Content starts

-- ==== Sys2Proof/Machine/State.lean ====
section
/-! DEFINITION. The state of the FLT-9624, all of it plain data, and the state right after reset. -/

namespace Sys2Proof.Machine

/-! ### A firing -/

/-- One register's value in flight; `msk` names the bits of a vector register that the instruction writes (R24, R156). -/
inductive RegWrite where
  | g (r : BitVec 6) (x : Word)
  | v (r : Nat) (x msk : VReg)
  | p (r : Nat) (x : Bool)
  | k (r : Nat) (x : KReg)
  | ba (r : Nat) (x : BitVec 40)
deriving DecidableEq, Repr

/-- The results of one issued instruction that have not been delivered (R24 to R27). -/
structure Result where
  /-- The delivery clock of a fixed-latency result; `none` for a scoreboarded one. -/
  due    : Option Nat
  /-- A scoreboarded result whose value its unit has not given yet. -/
  await  : Bool := false
  /-- The number of the load that waits at its home for it, 0 for none (R405). -/
  load   : Nat := 0
  /-- Its registers are delivered poisoned (R443). -/
  poison : Bool := false
  writes : List RegWrite
  /-- The `FSTAT` flags it carries (R70). -/
  flags  : BitVec 7 := 0
deriving DecidableEq, Repr

/-- Why a firing is not a candidate for issue (R98). -/
inductive Wait where
  | none
  /-- `CWAIT`: the place of the counter, its key, target, deadline, destination fields (R145). -/
  | cwait (home key : Nat) (target : Word) (deadline : Option Nat) (d e : BitVec 6)
  /-- `MWAIT`: deadline and destination field (R149). -/
  | mwait (deadline : Option Nat) (d : BitVec 6)
  /-- `CHWAIT`: engine (0 array, 1 copy) and sequence (R226). -/
  | chwait (eng : Nat) (target : Word)
  /-- `BAR`: barrier (R258). -/
  | bar (b : Nat)
  /-- `YIELD`: of the slots that were candidates, those still to issue and all of them, and the last clock (R116). -/
  | yield (left all : List Nat) (until_ : Nat)
  /-- A `GANG` that waits for its group, and once it is granted the clock it is formed in (R251). -/
  | gang (n : Nat) (forms : Option Nat)
  /-- A `GANG` that has been granted while results of its followers are still to come (R27, R251). -/
  | ganging (n : Nat)
  /-- A faulted firing whose trap record the full event queue holds back (R201). -/
  | record
deriving DecidableEq, Repr

/-- The answer of an access replayed to another package (R465): the cause of its trap, 0 for none, and its bytes. -/
structure Reply where
  cause : Nat := 0
  bytes : List Byte := []
  /-- The die whose fenced home has answered a merged request negatively (R443). -/
  nack  : Option Nat := none
  /-- Another package, which has counted it, has answered it negatively (R443, R468). -/
  lost  : Bool := false
deriving DecidableEq, Repr

/-- A checked access: where each of its bytes stands. -/
structure Acc where
  core  : Nat
  space : Nat
  ctx   : Nat
  key   : Nat
  /-- The first address in the space. -/
  addr  : Nat
  n     : Nat
  /-- Its bytes in ascending order: the place of the first and the count; `none` reads as zeros (R345). -/
  segs  : List (Option Nat × Nat)
  /-- Performed in the L1 (R325). -/
  cached : Bool
  /-- The stream of a `STRM` access. -/
  sid   : Nat := 0
deriving DecidableEq, Repr

/-- What a blocked `CWAIT` needs for a new walk of its counter's address (R324): the address, `ILV`, and the pc and `TRAPVAL` of a trap. -/
structure Watched where
  addr : Nat
  ilv  : Bool
  pc   : Nat
  val  : Word
deriving DecidableEq, Repr

/-- A firing in a slot: its registers (R91), control registers (R67, R93) and conditions. -/
structure Firing where
  /-- Entry of the core's actor table. -/
  actor : Nat := 0
  rti   : Nat := 0
  cls   : Nat := 0
  priv  : Bool := false
  /-- Firing sequence number at the start (R87). -/
  seqNo : Nat := 0
  g     : Vector Word 64 := Vector.replicate 64 0
  v     : Vector VReg 32 := Vector.replicate 32 0
  p     : Vector Bool 8 := Vector.replicate 8 false
  k     : Vector KReg 8 := Vector.replicate 8 0
  ba    : Vector (BitVec 40) 8 := Vector.replicate 8 0
  /-- Byte address in the instruction store; 18 bits of the machine, kept as a number for the range check of R10. -/
  pc    : Nat := 0
  fmode : Word := 0
  fstat : Word := 0
  fseed : Word := 0
  sbchk : Word := 0
  sigctl : Word := 0
  trapCause : Word := 0
  trapPc    : Word := 0
  trapVal   : Word := 0
  trapVec   : Word := 0
  /-- The lane generators, lane i in bits 32i + 31 to 32i (R61). -/
  gens  : VReg := 0
  /-- Signature checker: control-flow CRC, data-dependence CRC, block address (R209). -/
  sigCf : BitVec 16 := 0xFFFF
  sigDd : BitVec 16 := 0xFFFF
  sigBlock : Nat := 0
  /-- Flags delivered, each with its clock: they reach `FSTAT` in the clock after it (R70). -/
  flagsDue : List (Nat × BitVec 7) := []
  /-- Results in flight, oldest first. -/
  flight : List Result := []
  /-- Registers that hold poison, by space and number (R443). -/
  poison : List (Nat × Nat) := []
  /-- Registers whose parity fails (R445). -/
  parity : List (Nat × Nat) := []
  /-- Registers that nothing has written since a restore, and that were sound then (R211, R212). -/
  clean : List (Nat × Nat) := []
  nextIssue : Nat := 0
  /-- The first clock in which it became a candidate after its last issue, start, wait or restore (R90). -/
  ready : Option Nat := none
  /-- The last instruction had `YLD` = 1 and its clock has not been offered yet (R18, R90). -/
  yld   : Bool := false
  /-- The clock of the last attempt that the instruction could not issue in. -/
  tried : Option Nat := none
  wait  : Wait := .none
  /-- Input windows by channel (R77). -/
  window : SMap (List Entry) := []
  /-- Entries closed by output channel, and the entry being filled (R78, R128). -/
  closed : SMap (List Entry) := []
  filling : SMap Entry := []
  /-- A monitor of the firing was evicted (R147); a save disarmed its monitors (R149); a monitor had triggered before it went (R150). -/
  overflow : Bool := false
  restored : Bool := false
  woken : Bool := false
  /-- Sequence number of its most recent copy entry (R231). -/
  lastCopy : Option Nat := none
  /-- Size of the gang it leads, 1 for none (R249). -/
  gang  : Nat := 1
  /-- Accesses of the instruction that have been issued and wait at their home, by number (R346, R405). -/
  issued : SMap Acc := []
  /-- Accesses replayed to another package by its interface, and their answers (R465). -/
  asked : List Nat := []
  replies : SMap Reply := []
  /-- Sequence numbers of engine entries whose `MXSUS` is still to be delivered (R101). -/
  mxsus : List Nat := []
  /-- The counter of a blocked `CWAIT`, where it lies in `DEV` memory (R324). -/
  watched : Option Watched := none
  /-- Stopped at an instruction boundary to be saved (R308). -/
  stopped : Bool := false
  /-- To end with `KILL` once the accesses of its instruction are done (R86, R103). -/
  killed : Bool := false
deriving DecidableEq, Repr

Content ends

- To do -
The lines from the one containing "poison : List (Nat × Nat) := []" through the last line of the records are to be transcribed exactly, with nothing else added.

- Answer box -
  poison : List (Nat × Nat) := []
  /-- Registers whose parity fails (R445). -/
  parity : List (Nat × Nat) := []
  /-- Registers that nothing has written since a restore, and that were sound then (R211, R212). -/
  clean : List (Nat × Nat) := []
  nextIssue : Nat := 0
  /-- The first clock in which it became a candidate after its last issue, start, wait or restore (R90). -/
  ready : Option Nat := none
  /-- The last instruction had `YLD` = 1 and its clock has not been offered yet (R18, R90). -/
  yld   : Bool := false
  /-- The clock of the last attempt that the instruction could not issue in. -/
  tried : Option Nat := none
  wait  : Wait := .none
  /-- Input windows by channel (R77). -/
  window : SMap (List Entry) := []
  /-- Entries closed by output channel, and the entry being filled (R78, R128). -/
  closed : SMap (List Entry) := []
  filling : SMap Entry := []
  /-- A monitor of the firing was evicted (R147); a save disarmed its monitors (R149); a monitor had triggered before it went (R150). -/
  overflow : Bool := false
  restored : Bool := false
  woken : Bool := false
  /-- Sequence number of its most recent copy entry (R231). -/
  lastCopy : Option Nat := none
  /-- Size of the gang it leads, 1 for none (R249). -/
  gang  : Nat := 1
  /-- Accesses of the instruction that have been issued and wait at their home, by number (R346, R405). -/
  issued : SMap Acc := []
  /-- Accesses replayed to another package by its interface, and their answers (R465). -/
  asked : List Nat := []
  replies : SMap Reply := []
  /-- Sequence numbers of engine entries whose `MXSUS` is still to be delivered (R101). -/
  mxsus : List Nat := []
  /-- The counter of a blocked `CWAIT`, where it lies in `DEV` memory (R324). -/
  watched : Option Watched := none
  /-- Stopped at an instruction boundary to be saved (R308). -/
  stopped : Bool := false
  /-- To end with `KILL` once the accesses of its instruction are done (R86, R103). -/
  killed : Bool := false
deriving DecidableEq, Repr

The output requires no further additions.